FIRE weighs in on the horrific struggle involving Israeli-Palestinian conflict with the same excellent suggestion that it offers regarding ever other conflict: The more feee speech, the better.

The article is titled: "As the Israeli-Palestinian conflict escalates, so must our commitment to free speech: Intense political disagreements demonstrate the necessity of the First Amendment." Excerpt:

Let every participant in the debate over the Israeli-Palestinian conflict show their cards, even those with the most extreme views. And let others marshal arguments and evidence to refute or discredit those views. Let it all happen out in the open.

At the end of the day, we’re not better off knowing less about what our fellow Americans actually think. As FIRE co-founder Harvey Silverglate has said, “I want to know who the Nazi in the room is so I know not to turn my back to them.”
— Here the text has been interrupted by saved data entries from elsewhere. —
/-- STATE of an array as its register and ARRAY_STATUS show it (R169, R171): a FAILED array stays so while it is tested (log entry 119). -/
def arrState (a : Arr) : Nat := if a.failed then 3 else a.st.val

/-- The head of array `k`'s queue for a slot runs, if its opcode is the row's, the context is RUNNING, its wait is met and the
command before it on that array has finished (R158). -/
def arrRow (c : Clu) (i : SlotIx) (k : ArrIx) (op : Nat) (f : QCmd → State → State) (s : State) : Res :=
  match arrHead s c.val i.val k.val with
  | none => .next s
  | some q =>
    if running s c.val i.val && wOp q.word == op && waitMet (slot s c.val i.val) q.word && engineFree s c.val i.val (.arr k) then
      .next (f q s)
    else .next s

/-- The layout registers an ARR_LAYOUT word sets (R159). -/
def layoutOf (w : List Byte) : Layout :=
  { aStride := fld w 0xA 2, bStride := fld w 0xC 2, yStride := fld w 0xE 2, aScale := fld w 0x10 3, bScale := fld w 0x13 3
    yScale := fld w 0x16 3, cbTable := fld w 0x19 3, stats := fld w 0x1C 3 }

/-- ARR_LAYOUT is performed at the head of its queue, in one array cycle, whether or not the array is granted to the slot (R159). It uses
neither the grid nor a tile, so one of another slot leaves the held tile (R162; DESIGN CHOICE, log entry 119). -/
def execArrLayout (c : Clu) (i : SlotIx) (k : ArrIx) (s : State) : Res :=
  arrRow c i k 0x20 (fun q s =>
    if layoutReserved q.word then arrFault s c i k.val 0x02 q.pos
    else if arrUnusable s c.val k.val then arrFault s c i k.val 0x10 q.pos
    else
      let s := updSlot s c.val i.val fun sl => { sl with layout := tput sl.layout k.val (layoutOf q.word) }
      let s := updArr s c.val k.val fun a => { a with busy := a.busy + 1 }
      arrPop s c.val i.val k.val k q) s

/-- The array is granted to the slot (R165). -/
def grantedTo (a : Arr) (i : SlotIx) : Bool := a.st == 1 && a.slot == i

/-- ARR_MM: checked in two stages before any access (R161), then performed. A command for a FAILED array faults even when it was
queued before the failure (R166); one for an array not granted to its slot waits (R165). -/
def execArrMm (c : Clu) (i : SlotIx) (k : ArrIx) (s : State) : Res :=
  arrRow c i k 0x21 (fun q s =>
    match mmStage1 s c.val q.word with
    | some code => arrFault s c i k.val code q.pos
    | none =>
      if !grantedTo (arr s c.val k.val) i then s
      else
        let d := mmFields q.word
        let l := tget layoutReset (slot s c.val i.val).layout k.val
        let load := !mayReuse (arr s c.val k.val) i.val d l
        match mmStage2 s c.val i.val d l load with
        | some code => arrFault s c i k.val code q.pos
        | none =>
          let reads := mmReads d l load ++ (if d.acc then rowRanges (storedY d l) else []) ++ statsRange d l
          if viewClearing s c.val i.val (reads ++ yRanges d l) then s
          else
            match viewPoison s c.val i.val reads with
            | some a => mediaFault (noteArrFault s c i k.val 0x26) c.val i.val q.pos a
            | none =>
              let r := mmEffect s c i k.val d l
              arrPop r.1 c.val i.val k.val k q r.2) s

end Sys2Proof.Machine
end

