/-- Every rank waits at BARRIER `id` for the `n`-th time and has finished its earlier commands (R248). -/
def barrierMet (s : State) (j : Job) (id n : Nat) : Bool :=
  (jobContexts s j).all fun x => x.2.barrier == some id && tget 0 x.2.barCnt id == n && allFinished x.2

/-- BARRIER: the rank arrives; a rank that has reached END makes it fault; the last condition met releases every rank. -/
def execBarrier (c : Clu) (i : SlotIx) (s : State) : Res :=
  syncRow c i 0x81 (fun j q s =>
    let id := fld q.word 8 1
    if (jobContexts s j).any (fun x => x.2.ended) then contextFault s c.val i.val 0x24 q.pos 0
    else
      let s := if (slot s c.val i.val).barrier.isSome then s else
        updSlot s c.val i.val fun sl => { sl with barrier := some id, barCnt := tmod 0 sl.barCnt id (· + 1) }
      if barrierMet s j id (tget 0 (slot s c.val i.val).barCnt id) then
        (jobContexts s j).foldl (fun s x =>
          match x.2.cur with
          | some q => syncDone (updSlot s x.1 i.val fun sl => { sl with barrier := none }) x.1 i.val q
          | none => s) s
      else s) s

/-- RWAIT: the signal counter is ready against VAL (R120, R248). -/
def execRwait (c : Clu) (i : SlotIx) (s : State) : Res :=
  syncRow c i 0x84 (fun _ q s =>
    if tktReady (tget 0 (slot s c.val i.val).sigcnt (fld q.word 8 1)).toNat (fld q.word 0xA 2) then syncDone s c.val i.val q
    else s) s

/-- DL_ARM (R252). -/
def execDlArm (c : Clu) (i : SlotIx) (s : State) : Res :=
  syncRow c i 0x85 (fun j q s =>
    let alt := fld q.word 0x10 4
    if !streamTarget j (slot s c.val i.val).rank alt then contextFault s c.val i.val 0x20 q.pos 0
    else if (slot s c.val i.val).armed then contextFault s c.val i.val 0x23 q.pos 0
    else
      let d := (pst s (cluPart s c.val)).budget + BitVec.ofNat 64 (fld q.word 0xC 4)
      syncDone (updSlot s c.val i.val fun sl =>
        { sl with armed := true, deadline := d, altOff := alt, step := fld q.word 8 1 }) c.val i.val q) s

/-- The schedule failures held for a rank are cleared (R279). -/
def clearHeldFail (s : State) (key rank : Nat) : State :=
  match tfind? s.tie.scheds key with
  | some x => { s with tie := { s.tie with
      scheds := tput s.tie.scheds key { x with failed := x.failed.filter fun f => f.1 != rank } } }
  | none => s

/-- A failure is held on this ticket of the rank (R279). -/
def failHeld (s : State) (key rank t : Nat) : Bool :=
  match tfind? s.tie.scheds key with
  | some x => x.failed.contains (rank, t)
  | none => false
In Snyder v. Phelps, the Supreme Court upheld the right of the Westboro Baptist Church to picket soldiers’ funerals with signs bearing messages like “Fags Doom Nations” and “Thank God for Dead Soldiers.” It’s hard to find a case involving speech that draws less public sympathy. But as the Court said in an 8-1 decision uniting justices across the ideological spectrum:

Speech is powerful. It can stir people to action, move them to tears of both joy and sorrow, and—as it did here—inflict great pain. On the facts before us, we cannot react to that pain by punishing the speaker. As a Nation we have chosen a different course—to protect even hurtful speech on public issues to ensure that we do not stifle public debate.

Free speech comes at a price. But it’s nothing compared to the price we will pay if we abandon it.